Hence to find the are we compute \begin{align*} \frac {1}{2}\int _0^{\pi } r(\theta )^2 - s(\theta )^2 d\theta &= \frac {1}{2}\int _0^{\pi } 1 - \left (1-\sin (\theta )\right )^2 d\theta \\ &= \frac {1}{2}\int _0^{\pi } 1 - \left (1 - 2\sin (\theta ) + \sin ^2(\theta )\right ) d\theta \\ &= \frac {1}{2}\int _0^{\pi } 1 -1 + 2\sin (\theta ) - \sin ^2(\theta ) d\theta \\ &= \frac {1}{2}\int _0^{\pi } 2\sin (\theta ) - \sin ^2(\theta ) d\theta \\ &= \frac {1}{2}\int _0^{\pi } 2\sin (\theta ) - \frac {1-\cos (2\theta )}{2} d\theta \\ &= \frac {1}{4}\int _0^{\pi } 4\sin (\theta ) - 1+\cos (2\theta ) d\theta \\ &= \frac {1}{4}\bigg [-4\cos (\theta ) - \theta +\frac {\sin (2\theta )}{2}\bigg ]_0^\pi \\ &= \answer [given]{2-\frac {\pi }{4}}. \end{align*}

When computing regions between polar curves, one must be careful. Sometimes, one must compute the points of intersection of the two curves, and this can be difficult.

Find the points of intersection between the curves \begin{align*} r(\theta ) &= 1+ \cos (\theta )\\ s(\theta ) &= 1+ \sin (\theta ). \end{align*}

To find the points of intersection of two polar curves, the best thing to do is to look at a graph.

From the graph above, we see that there are \(3\) points of intersection. Let’s try to use algebra to find them. Write with me \begin{align*} 1+ \cos (\theta ) &= 1+ \sin (\theta )\\ \cos (\theta ) &=\sin (\theta ) \end{align*}

Ah, and this is true when:

\[ \theta = \answer [given]{\pi /4} \qquad \text {and}\qquad \theta = \answer [given]{5\pi /4} \]

However, from the graph we see there is one more point of intersection.
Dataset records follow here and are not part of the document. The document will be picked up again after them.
-- ==== Sys2Proof/Machine/Flags.lean ====
section
/-! DEFINITION. The conditions the operations test: elapsed time, abort, interrupt enable, and one poll of an edge
wait. The hardware has no arithmetic flags (10_state.md R42 to R45 are all it has). -/

namespace Sys2Proof.Machine

/-- `elapsed(start) = now -32 start` (00_scope.md R16). -/
def elapsed (now start : U32) : U32 := now - start

/-- `elapsed(R.start) >= d` (R16). -/
def startElapsed (d : U32) (s : State) : Bool := decide (d.toNat ≤ (elapsed s.now s.start).toNat)

/-- The abort condition, with SEL_N as sampled (40_bus_primitives.md R141). -/
def aborted (s : State) : Bool := s.pins.selN || !s.active

/-- ISR is enabled (60_exceptions.md R286). -/
def isrEnabled (s : State) : Bool := s.irqPending && s.irqEnabled

/-- What one poll of an edge wait finds (40_bus_primitives.md R143). -/
inductive Poll where
  | reached
  | failed (r : FailReason)
  | again
  deriving DecidableEq, Repr

/-- One poll for a CLK level with a bound: abort, then level, then timeout (R143, R144; 60_exceptions.md R292). -/
def pollEdge (level : Bool) (bound : U32) (s : State) : Poll :=
  if aborted s then .failed .abort
  else if s.pins.clk = level then .reached
  else if startElapsed bound s then .failed .timeout
  else .again

/-- The received byte is the sentinel (10_state.md; 40_bus_primitives.md R145). -/
def isSentinel (b : Byte) : Bool := b == 0xFF

end Sys2Proof.Machine
end

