/-- CHW stores only to its target slot and to `write_idx` (43_channel.md R244). -/
theorem exec_chw_readIdx {s t : State} (hwf : s.ch.wf = true) (h : exec .chw s = .next t) :
    t.ch.byteAt readIdxAddr = s.ch.byteAt readIdxAddr := by
  rcases execChw_cases h with ⟨-, r, w, -, -, rfl⟩ | ⟨-, rfl⟩ | ⟨-, rfl⟩ | ⟨-, rfl⟩ | ⟨-, rfl⟩ | ⟨-, rfl⟩
  · rfl
  · rfl
  · exact byteAt_readIdx_setByte hwf (slotAddr_ne_index s.wr.wt (by decide)).2 _
  · exact byteAt_readIdx_setByte hwf (slotAddr_ne_index s.wr.wt (by decide)).2 _
  · rfl
  · exact byteAt_readIdx_setByte hwf (by decide) _

theorem exec_isr (s : State) : exec .isr s = .next (takeInterrupt s) := rfl

theorem exec_tread (x : TelReg) (s : State) : exec (.tread x) s = .next { s with telPort := some (telValue x s) } :=
  rfl

/-- Settles O54: CHW by its micro-steps; ISR and TREAD have one each. -/
theorem otherAgentsWriteOnlyTheirOwn : Obligations.OtherAgentsWriteOnlyTheirOwn := by
  unfold Obligations.OtherAgentsWriteOnlyTheirOwn
  refine ⟨fun s t hwf h => ⟨exec_chw_frame h, exec_chw_readIdx hwf h⟩, fun s t h => ?_, fun x s t h => ?_⟩
  · rw [exec_isr] at h
    cases h
    rfl
  · rw [exec_tread] at h
    cases h
    rfl

end Sys2Proof.Proofs.Ownership
end

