/-! ## The way back in a run -/

/-- MCWAIT waits for HOST in every position from m on, with select low and the transaction active. -/
def WaitsForEver (σ : Nat → State) (m : Nat) : Prop :=
  ∀ k, m ≤ k → (σ k).pc = 18 ∧ (σ k).mpc = .m1 ∧ (σ k).pins.selN = false ∧ (σ k).active = true

/-- Where ENGINE steps elsewhere than at address 0, it waits or comes nearer. -/
theorem run_wayBack (hrun : isRun σ τ) {n : Nat} (hstore : (σ n).store = controlStore) (hpc : (σ n).pc ≠ 0)
    (hstep : engineSteps σ τ n) :
    (σ (n + 1) = σ n ∧ ((∃ d, waitBound (σ n) = some d) ∨ (AtMcwait (σ n) ∧ aborted (σ n) = false))) ∨
    wayBack (σ (n + 1)) < wayBack (σ n) := by
  obtain ⟨i, hop, hi, hword, hexec⟩ := run_engineStep hrun hstep
  obtain ⟨hidlePc, -⟩ := controlStore_waits (σ n).pc
  have hidle : i ≠ .idlewait := fun heq => hpc (hidlePc (heq ▸ operationAt_of_currentOp hstore hop))
  refine (wayBack_of_progress hstore hop hpc (exec_progress hi hword hidle hexec)).imp_left fun ⟨hkept, hwhy⟩ => ?_
  refine ⟨hkept, hwhy.imp (fun ⟨d, hpoll⟩ => ⟨d, waitBound_eq_some.mpr ⟨i, hop, hpoll⟩⟩) ?_⟩
  rintro ⟨rfl, hmpc, habort⟩
  exact ⟨⟨hop, hmpc⟩, habort⟩

/-- After a wait with a bound ENGINE is nearer to address 0. -/
theorem run_wait_nearer (hrun : isRun σ τ) (htime : ∀ n, ∃ m, n ≤ m ∧ τ m = .timebase) (hpolls : pollsInTime σ τ)
    (h0 : CalInv (σ 0).cfg (σ 0).cal) {n : Nat} {d : U32} (hstore : (σ n).store = controlStore) (hpc : (σ n).pc ≠ 0)
    (hbound : waitBound (σ n) = some d) : ∃ m, n ≤ m ∧ wayBack (σ m) < wayBack (σ n) := by
  obtain ⟨k, hmpc, hstep, hleaves⟩ := run_wait_ends hrun htime hpolls h0 hbound
  have hsame := run_sameWait_of_mpc hrun hbound hmpc
  rcases run_wayBack hrun (hsame.store.trans hstore) (hsame.pc ▸ hpc) hstep with ⟨hkept, -⟩ | hnearer
  · rw [hkept] at hleaves
    exact absurd hsame.mpc hleaves
  · exact ⟨n + k + 1, by omega, hsame.wayBack ▸ hnearer⟩

/-- MCWAIT waits for ever, or it is cancelled and ENGINE comes nearer to address 0. -/
theorem run_mcwait_nearer (hrun : isRun σ τ) (hsteps : ∀ n, ∃ k, engineSteps σ τ (n + k))
    (hmask : ∀ n, MaskedInPulse (σ n)) {n : Nat} (hstore : (σ n).store = controlStore) (hat : AtMcwait (σ n))
    (hwait : aborted (σ n) = false) :
    (∃ m, n ≤ m ∧ wayBack (σ m) < wayBack (σ n)) ∨ WaitsForEver σ n := by
  have hpc : (σ n).pc = 18 := hat.pc hstore
  by_cases hcancel : ∃ k, SameWait (σ n) (σ (n + k)) ∧ Cancelled (σ (n + k))
  · obtain ⟨k, hthere⟩ := hcancel
    obtain ⟨l, hstep, hsame, hcancelled⟩ := run_until_engineStep hsteps
      (P := fun t => SameWait (σ n) t ∧ Cancelled t)
      (fun m hrests ⟨hsame, hcancelled⟩ =>
        ⟨hsame.trans (run_sameWait hrun hrests), takeTurn_cancelled hcancelled (hrun m) hrests⟩) hthere
    have haborted : aborted (σ (n + k + l)) = true := aborted_of_cancelled hcancelled hstep.2
    have hnot0 : (σ (n + k + l)).pc ≠ 0 := by
      rw [hsame.pc, hpc]
      decide
    rcases run_wayBack hrun (hsame.store.trans hstore) hnot0 hstep with ⟨-, ⟨d, hbound⟩ | ⟨-, hwaiting⟩⟩ | hnearer
    · rw [hsame.waitBound, hat.waitBound] at hbound
      cases hbound
    · rw [haborted] at hwaiting
      cases hwaiting
    · exact .inl ⟨n + k + l + 1, by omega, hsame.wayBack ▸ hnearer⟩
  · refine .inr fun k hk => ?_
    obtain ⟨hsame, hwaiting⟩ := run_mcwait_stays hrun hmask hat hwait
      (fun j hsame hcancelled => hcancel ⟨j, hsame, hcancelled⟩) (k - n)
    rw [show n + (k - n) = k by omega] at hsame hwaiting
    exact ⟨hsame.pc.trans hpc, hsame.mpc.trans hat.mpc, (aborted_eq_false_iff _).mp hwaiting⟩

/-- From every position elsewhere than at address 0 ENGINE comes nearer to it, or MCWAIT waits for ever. -/
theorem run_nearer (hrun : isRun σ τ) (htime : ∀ n, ∃ m, n ≤ m ∧ τ m = .timebase) (hpolls : pollsInTime σ τ)
    (h0 : CalInv (σ 0).cfg (σ 0).cal) (hbus : BusInv (σ 0)) {n : Nat} (hpc : (σ n).pc ≠ 0) :
    ∃ m, n ≤ m ∧ (wayBack (σ m) < wayBack (σ n) ∨ WaitsForEver σ m) := by
  have hsteps : ∀ n, ∃ k, engineSteps σ τ (n + k) := fun n => (hpolls n).imp fun _ h => h.1
  obtain ⟨k, hstep, hsame⟩ := run_until_engineStep hsteps (P := SameWait (σ n))
    (fun m hrests hsame => hsame.trans (run_sameWait hrun hrests)) (.refl (σ n))
  have hstore : (σ (n + k)).store = controlStore := run_store hrun hbus.store (n + k)
  have hthere : (σ (n + k)).pc ≠ 0 := hsame.pc ▸ hpc
  rw [← hsame.wayBack]
  rcases run_wayBack hrun hstore hthere hstep with ⟨-, ⟨d, hbound⟩ | ⟨hat, hwait⟩⟩ | hnearer
  · obtain ⟨m, hm, hnearer⟩ := run_wait_nearer hrun htime hpolls h0 hstore hthere hbound
    exact ⟨m, by omega, .inl hnearer⟩
  · have hmask := run_maskedInPulse hrun hbus.mask
    rcases run_mcwait_nearer hrun hsteps hmask hstore hat hwait with ⟨m, hm, hnearer⟩ | hever
    · exact ⟨m, by omega, .inl hnearer⟩
    · exact ⟨n + k, by omega, .inr hever⟩
  · exact ⟨n + k + 1, by omega, .inl hnearer⟩

/-- R191, R291: ENGINE comes back to address 0, or MCWAIT waits for ever. -/
theorem run_returns (hrun : isRun σ τ) (htime : ∀ n, ∃ m, n ≤ m ∧ τ m = .timebase) (hpolls : pollsInTime σ τ)
    (h0 : CalInv (σ 0).cfg (σ 0).cal) (hbus : BusInv (σ 0)) (n : Nat) :
    ∃ m, n ≤ m ∧ ((σ m).pc = 0 ∨ WaitsForEver σ m) := by
  induction hleft : wayBack (σ n) using Nat.strong_induction_on generalizing n with
  | _ left ih =>
    by_cases hpc : (σ n).pc = 0
    · exact ⟨n, Nat.le_refl n, .inl hpc⟩
    · obtain ⟨m, hm, hnearer | hever⟩ := run_nearer hrun htime hpolls h0 hbus hpc
      · obtain ⟨l, hl, hback⟩ := ih _ (hleft ▸ hnearer) m rfl
        exact ⟨l, hm.trans hl, hback⟩
      · exact ⟨m, hm, .inr hever⟩

end Runs

/-- Settles O42: a wait that is polled in time ends at its bound at the latest, and so each wait but MCWAIT's brings
ENGINE nearer to address 0. -/
theorem fairRunsEndWaitsAndReturn : Obligations.FairRunsEndWaitsAndReturn := by
  unfold Obligations.FairRunsEndWaitsAndReturn
  intro σ τ hrun hfair hpolls h0
  exact ⟨fun n d hbound => run_wait_ends hrun hfair.timebase hpolls h0 hbound,
    fun n k d hbound hstart hmpc hstep => run_poll_before_bound hrun hpolls h0 hbound hstart hmpc hstep,
    fun hbus n => run_returns hrun hfair.timebase hpolls h0 hbus n⟩

end Sys2Proof.Proofs.FairRuns
end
Namely

\[ r(\pi ) = s\left (\answer [given]{3\pi /2}\right ) = 0. \]

When you are unable to look at a graph, you can still use algebra to try and find the points of intersection, but some may be hidden.

Find the area of the region that lies within both polar curves \begin{align*} r(\theta ) &= 1+ \cos (\theta )\\ s(\theta ) &= 1+ \sin (\theta ). \end{align*}

To compute this area, we’ll use the previous example. First we’ll compute the area of this region:

So to compute the region we can either compute:

\[ \int _{\pi /4}^{5\pi /4} (1+\cos (\theta ))^2 d\theta \qquad \text {or}\qquad \int _{-3\pi /4}^{\pi /4} (1+\sin (\theta ))^2 d\theta \]

Evaluating either integral tells us the area is \(\answer [given]{3\pi -4\sqrt {2}}\).